§ **WHAT THE TASK REQUIRES**
Nothing is needed except the lines below that run from the one with "(R266, R267) -/" through the one with "else if !recv", repeated exactly.

___ SUPPLIED MATERIAL ___

/-- Duplicate discard: the first copy of a sequence number passes, the second does not; a full table passes without it (R255). The
second component says whether the frame goes on. -/
def prpStage (s : State) (i : EthNo) (f : EthFrame) : State × Bool :=
  match f.rct with
  | none => (s, true)
  | some (lanB, q) =>
    let s1 := if lanB = (i == 1) then s else { s with eth := { s.eth with wrongLan := satInc s.eth.wrongLan } }
    if bypasses s.ci.act f then (s1, true)
    else match s1.eth.nodes.find? (fun x => x.mac == f.src) with
      | some n =>
        let put (l : List (BitVec 16)) : List PrpNode :=
          s1.eth.nodes.map (fun x => if x.mac = f.src then { x with seqs := l, last := s.tb.ttc } else x)
        if n.seqs.contains q then
          ({ (pmuCount s1 9 0x244 1) with eth := { s1.eth with
              dups := satInc s1.eth.dups
              nodes := put (n.seqs.filter (· != q)) } }, false)
        else ({ s1 with eth := { s1.eth with nodes := put ((q :: n.seqs).take 32768) } }, true)
      | none =>
        if s1.eth.nodes.length < 512 then ({ s1 with eth := { s1.eth with nodes := s1.eth.nodes ++ [{ mac := f.src, seqs := [q], last := s.tb.ttc }] } }, true)
        else
          let s2 := { s1 with eth := { s1.eth with tableFull := satInc s1.eth.tableFull, tableFullNoted := true } }
          (if s1.eth.tableFullNoted then suppress s2 (EthNo.port i).src (cRefused .refusedCapacity)
           else record s2 .warning (EthNo.port i).src (cRefused .refusedCapacity) i.val, true)

/-- A PTP message that the time base ignores, counted (R307, R322). -/
def ptpDiscard (s : State) : State := { s with tb := { s.tb with discards := satInc s.tb.discards } }

/-- A PTP message on a plane: of another domain or under the transport of another profile it is ignored; the delay mechanism is the profile's, and an
answer to another clock's request is none of this one's (R307, R308, R310, R319). -/
def ptpReceive (s : State) (b : Bool) (m : PtpMsg) (domain : Byte) (l2 : Bool) : State :=
  let now := ingressTtc s b
  if !ptpOn s b then s
  else if domain != ptpDomain s || l2 != (profileOf s b != 0) then ptpDiscard s
  else match m with
    | .announce d ls la => takeAnnounce s b d ls la
    | .sync id t1 => takeSync s b id t1
    | .delayResp id t4 => if asProfile s b then ptpDiscard s else if id = clockId s then takeDelay s b t4 else s
    | .pdelayResp id t2 t3 => if !asProfile s b then ptpDiscard s else if id = clockId s then takePeerDelay s b t2 t3 else s
    | .delayReq id => if (ptpOf s b).asGm && !asProfile s b then sendPtp s b (.delayResp id now) else s
    | .pdelayReq id => if asProfile s b then sendPtp s b (.pdelayResp id now 0) else ptpDiscard s
    | .other => ptpDiscard s

/-- An ARP request or answer for the port's IPv4; one for another address passes to stage 7, which drops it (R252, R253). -/
def arpReceive (s : State) (i : EthNo) (f : EthFrame) : State :=
  let own := (portCfg s.ci.act i).ip
  match f.pay with
  | .arpRequest a =>
    if a != own then filtered s i
    else
      let s1 := learnArp s f.srcIp f.src
      if a != f.srcIp && drives s then sendArp s1 i f.srcIp (.arpReply a (macOf s i)) f.src else s1
  | .arpReply a m => if f.dstIp == own then learnArp s a m else filtered s i
  | _ => s

/-- The stages after PRP, of an accepted frame on a plane (R253). -/
def planeStages (s : State) (i : EthNo) (f : EthFrame) (raw : List Byte) : State :=
  let b := i == 1
  match f.pay with
  | .ptp m d l => ptpReceive s b m d l
  | .arpRequest _ => arpReceive s i f
  | .arpReply .. => arpReceive s i f
  | .prpSupervision => { s with eth := { s.eth with supervision := s.eth.supervision + 1 } }
  | .unsupported => filtered s i
  | .pd h data tr =>
    if !accepts s i f.dstIp then filtered s i
    else match h.mtype with
      | .pr => (match pullPub s.ci.act h.comId with
        | some x => if h.fcsOk && h.verOk then pullReply s x h else filtered s i
        | none => filtered s i)
      | .pd => pdTake s i f.srcIp h data tr
      | .pp => pdTake s i f.srcIp h data tr
      | _ => filtered s i
  | .md h data _ off =>
    if !accepts s i f.dstIp || h.mtype == .pe || !h.fcsOk || !h.verOk then filtered s i
    else if chainComId h.comId then toChain s f
    else if !drives s then s
    else match mdReasm s f.srcIp h data off with
      | (s1, some l) => mdDeliver s1 f.srcIp h l (ingressTtc s b)
      | (s1, none) => s1
  | .host _ => if accepts s i f.dstIp then hostReceive s i f.pcp raw else filtered s i

/-- Traffic from the ACTIVE seen by a member that does not drive: its own group address as source (R331). -/
def seeActive (s : State) (i : EthNo) (f : EthFrame) : State :=
  if inGroup s && !drives s && f.src == macOf s i then { s with grp := { s.grp with observed := setBit s.grp.observed i.val } } else s

/-- FRAME_RECEIVE on a port; `raw` is the frame as the host would see it, `fcsOk` the check of FCS and length (R253, R269). -/
def execFrameReceive (p : Fin 3) (f : EthFrame) (raw : List Byte) (fcsOk : Bool) (s : State) : Host.Outcome State Fault Refusal :=
  .next (let x := ethPort s p
    if !x.up || !x.enable || portHeld s (EthNo.port p) then s
    else if !fcsOk || decide (f.bytes < 64) || decide (1522 < f.bytes) then modEth s p (fun x => { x with fcs := satInc x.fcs })
    else if p = 2 then
      let s1 := modEth s p (fun x => { x with rxCnt := x.rxCnt + 1 })
      match f.pay with
      | .md h _ _ _ => if chainComId h.comId then toChain s1 f else hostReceive s1 p f.pcp raw
      | .unsupported => filtered s1 p
      | _ => hostReceive s1 p f.pcp raw
    else if !(match f.vid with
        | none => true
        | some v => v == 0 || v == (portCfg s.ci.act p).vlan) then filtered s p
    else
      let s1 := seeActive (modEth s p (fun x => { x with rxCnt := x.rxCnt + 1 })) p f
      match prpStage s1 p f with
      | (s2, true) => planeStages s2 p f raw
      | (s2, false) => s2)

/-! ## Timers -/

/-- SDT_SKEW_TIMEOUT of a subscription (R263). -/
def execSdtSkewTimeout (sub : Nat) (s : State) : Host.Outcome State Fault Refusal :=
  .next (match (subOf s sub).held with
    | some h => sdtRelease (passTo s h.due) sub
    | none => s)

/-- PRP_SUPERVISION, 2 s after the last: supervision frames on both planes, in a group by the ACTIVE (R254). -/
def execPrpSupervision (s : State) : Host.Outcome State Fault Refusal :=
  .next (let s0 := passTo s (s.eth.supAt + 2000000000)
    let s1 := { s0 with eth := { s0.eth with supAt := s0.tb.ttc } }
    if mayTransmit s1 then
      let c := portCfg s1.ci.act 0
      sendPlanes s1 true true c.pcp { ownFrame s1 0 0 0x01154E000100 c.pcp 14 .prpSupervision with bytes := 64 }
    else s1)

/-- PRP_ENTRY_AGE: an entry forgotten 400 ms after its last frame (R255). -/
def execPrpEntryAge (mac : Mac) (s : State) : Host.Outcome State Fault Refusal :=
  .next (match s.eth.nodes.find? (fun x => x.mac == mac) with
    | none => s
    | some n =>
      let s1 := passTo s (n.last + 400000000)
      { s1 with eth := { s1.eth with nodes := s1.eth.nodes.filter (fun x => x.mac != mac) } })

/-- The forget time of a subscription in ns: 4 × FRESH_MS of its first signal, at least 4 × T_base, 1 s where that FRESH_MS is 0 (R260). -/
def forgetNs (s : State) (sub : Nat) : Nat :=
  match subCfg s.ci.act sub with
  | none => 1000000000
  | some c => match sigRec s.ci.act c.first with
    | some r => if r.freshMs = 0 then 1000000000 else max (4 * r.freshMs * 1000000) (4 * tbaseNs s)
    | none => 1000000000

/-- PD_COUNTER_FORGET of a sender on a subscription, the forget time after its last accepted telegram (R260). -/
def execPdCounterForget (sub : Nat) (src : Ip4) (s : State) : Host.Outcome State Fault Refusal :=
  .next (match (subOf s sub).senders.find? (fun y => y.src == src) with
    | none => s
    | some c => modSub (passTo s (c.last + BitVec.ofNat 64 (forgetNs s sub))) sub (fun x => { x with
        senders := x.senders.filter (fun y => y.src != src) }))

/-- ARP_REFRESH, 60 s after the last: requests for every entry and every unresolved destination (R252). -/
def execArpRefresh (s : State) : Host.Outcome State Fault Refusal :=
  .next (let s0 := passTo s (s.eth.arpAt + 60000000000)
    let s1 := { s0 with eth := { s0.eth with arpAt := s0.tb.ttc } }
    (s1.eth.arp.map (·.1) ++ s1.eth.unresolved).foldl askArp s1)

/-- MD_REASSEMBLY_TIMEOUT: abandoned 2 s after it began (R266). -/
def execMdReassemblyTimeout (src : Ip4) (id : BitVec 128) (s : State) : Host.Outcome State Fault Refusal :=
  .next (match s.eth.reasm.find? (fun x => x.src == src && x.session == id) with
    | none => s
    | some r =>
      let s1 := passTo s (r.since + 2000000000)
      { s1 with eth := { s1.eth with reasm := s1.eth.reasm.filter (fun x => !(x.src == src && x.session == id)) } })

/-! ## Host queues (R268) -/

/-- HOST_FRAME_SUBMIT: the entry at the head of a transmit ring, its buffer, length and PCP: the frame waits in its class, with its VLAN tag and its FCS at
most 1,522 bytes (R248, assumption 208); on the planes of a STANDBY or ARBITER it is not sent and counted (R268). -/
def execHostFrameSubmit (p : Fin 3) (addr : Word) (len pcp : Nat) (s : State) : Host.Outcome State Fault Refusal :=
  .next (let r := (ethPort s p).hqTx
    if !r.enable || r.sqHead == r.sqTail then s
    else
      let e := r.base + BitVec.ofNat 64 (32 * (r.sqHead.toNat % 2 ^ r.size.toNat))
      let s1 := modEth s p (fun x => { x with hqTx := { x.hqTx with sqHead := x.hqTx.sqHead + 1 } })
      let done (s : State) (st : Status) : State := dramWrite s (e + 11) [st.code]
      if p ≠ 2 ∧ inGroup s = true ∧ s.grp.role ≠ .active then
        done (modEth s1 p (fun x => { x with nonActive := satInc x.nonActive })) .refusedPolicy
      else if 1522 < len + 8 then done s1 .refusedCapacity
      else
        let data := s.dram.readList addr.toNat len
        let f : EthFrame := { src := BitVec.ofNat 48 (leNat ((data.drop 6).take 6).reverse), dstMac := BitVec.ofNat 48 (leNat (data.take 6).reverse)
                              vid := some (portCfg s.ci.act p).vlan, pcp := pcp % 8, bytes := len + 8, pay := .host data }
        done (enqueue s1 p (pcp % 8) { frame := f }) .ok)

/-! ## MD submissions (R266, R267) -/

/-- A submission of ring 0 for an MD session: refused for an unknown session, for a buffer not aligned to 64 bytes (assumption 209), with 256 exchanges in flight, and on a STANDBY or
ARBITER when it is not a RECEIVE; else a tag of class MD for the session's TIMEOUT_MS, none for a RECEIVE (R224, R266). -/
def mdSubmit (s : State) (q : SubReq) (ses : Nat) (addr : Word) (len : Nat) (recv : Bool) (r : TagReq) (run : State → BitVec 18 → State) : State :=
  match mdSession s.ci.act ses with
  | none => submitRefused s 0 q.req TUnit.ethA.num .refusedPolicy
  | some (_, _, mx, t) =>
    if addr.toNat % 64 ≠ 0 then submitRefused s 0 q.req TUnit.ethA.num .refusedPolicy
    else if !recv && passive s then submitRefused s 0 q.req TUnit.ethA.num .refusedPolicy
    else if recv = false ∧ (256 ≤ mdInFlight s ∨ mx < len) then submitRefused s 0 q.req TUnit.ethA.num .refusedCapacity
    else submit s 0 q.req q.wait .ethA .md (fun s =>
      let a := allocTag s .ethA .md r (some (0, q.req)) false (if recv then none else some (ttcIn s (t * 1000000)))
      run (modTag a.1 a.2 (fun t => { t with sent := recv })) a.2)

/-- The ComID of a session. -/
def mdComId (s : State) (ses : Nat) : Nat := match mdSession s.ci.act ses with
  | some (c, _) => c
  | none => 0

/-- The session identifier of a message buffer's descriptor (R267). -/
def descId (s : State) (addr : Word) : BitVec 128 := BitVec.ofNat 128 (leNat (s.dram.readList addr.toNat 16).reverse)

/-- A message of a buffer sent with the TRDP header of its kind. -/
def mdFromBuf (s : State) (t : TrdpType) (comId : Nat) (id : BitVec 128) (dst : Ip4) (addr : Word) (len : Nat) (tag : BitVec 18) : State :=
  mdSendMsg s dst { ownHdr s t comId 0 len with session := id, replyIp := (portCfg s.ci.act 0).ip }
    (s.dram.readList (addr.toNat + 32) len) tag

/-- MD_RECEIVE: a buffer posted for a session (R267). -/
def execMdReceive (q : SubReq) (ses : Nat) (addr : Word) (len : Nat) (s : State) : Host.Outcome State Fault Refusal :=
  .next (mdSubmit s q ses addr 0 true (.mdReceive ses addr len) (fun s t =>
    { s with eth := { s.eth with bufs := s.eth.bufs ++ [⟨ses, addr, len, t⟩] } }))

/-- MD_NOTIFY: Mn to an address (R267). -/
def execMdNotify (q : SubReq) (ses : Nat) (addr : Word) (len : Nat) (dst : Ip4) (s : State) : Host.Outcome State Fault Refusal :=
  .next (mdSubmit s q ses addr len false (.mdSend ses len) (fun s t => mdFromBuf s .mn (mdComId s ses) (descId s addr) dst addr len t))

/-- MD_REQUEST: Mr to an address, with the replies expected, 0 until TIMEOUT_MS (R267). -/
def execMdRequest (q : SubReq) (ses : Nat) (addr : Word) (len : Nat) (dst : Ip4) (expected : Nat) (s : State) :
    Host.Outcome State Fault Refusal :=
  .next (mdSubmit s q ses addr len false (.mdRequest ses expected 0 (descId s addr) len) (fun s t =>
    mdFromBuf s .mr (mdComId s ses) (descId s addr) dst addr len t))

/-- A message sent under a reply token, which it uses up; an unknown one is refused (R267). -/
def mdAnswer (s : State) (q : SubReq) (ses : Nat) (addr : Word) (len : Nat) (token : Reg32) (ty : TrdpType) : State :=
  match s.eth.tokens.find? (fun x => x.token == token && x.session == ses) with
  | none => submitRefused s 0 q.req TUnit.ethA.num .refusedPolicy
  | some k => mdSubmit s q ses addr len false (.mdSend ses len) (fun s t =>
      mdFromBuf { s with eth := { s.eth with tokens := s.eth.tokens.filter (fun x => x.token != token) } } ty k.comId k.id k.peer addr len t)

/-- MD_REPLY (R267). -/
def execMdReply (q : SubReq) (ses : Nat) (addr : Word) (len : Nat) (token : Reg32) (s : State) : Host.Outcome State Fault Refusal :=
  .next (mdAnswer s q ses addr len token .mp)
/-- MD_REPLY_CONFIRM (R267). -/
def execMdReplyConfirm (q : SubReq) (ses : Nat) (addr : Word) (len : Nat) (token : Reg32) (s : State) : Host.Outcome State Fault Refusal :=
  .next (mdAnswer s q ses addr len token .mq)
/-- MD_CONFIRM (R267). -/
def execMdConfirm (q : SubReq) (ses : Nat) (addr : Word) (len : Nat) (token : Reg32) (s : State) : Host.Outcome State Fault Refusal :=
  .next (mdAnswer s q ses addr len token .mc)

end Sys2Proof.Machine
end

___

§ **EXPECTED ANSWER**
/-! ## MD submissions (R266, R267) -/

/-- A submission of ring 0 for an MD session: refused for an unknown session, for a buffer not aligned to 64 bytes (assumption 209), with 256 exchanges in flight, and on a STANDBY or
ARBITER when it is not a RECEIVE; else a tag of class MD for the session's TIMEOUT_MS, none for a RECEIVE (R224, R266). -/
def mdSubmit (s : State) (q : SubReq) (ses : Nat) (addr : Word) (len : Nat) (recv : Bool) (r : TagReq) (run : State → BitVec 18 → State) : State :=
  match mdSession s.ci.act ses with
  | none => submitRefused s 0 q.req TUnit.ethA.num .refusedPolicy
  | some (_, _, mx, t) =>
    if addr.toNat % 64 ≠ 0 then submitRefused s 0 q.req TUnit.ethA.num .refusedPolicy
    else if !recv && passive s then submitRefused s 0 q.req TUnit.ethA.num .refusedPolicy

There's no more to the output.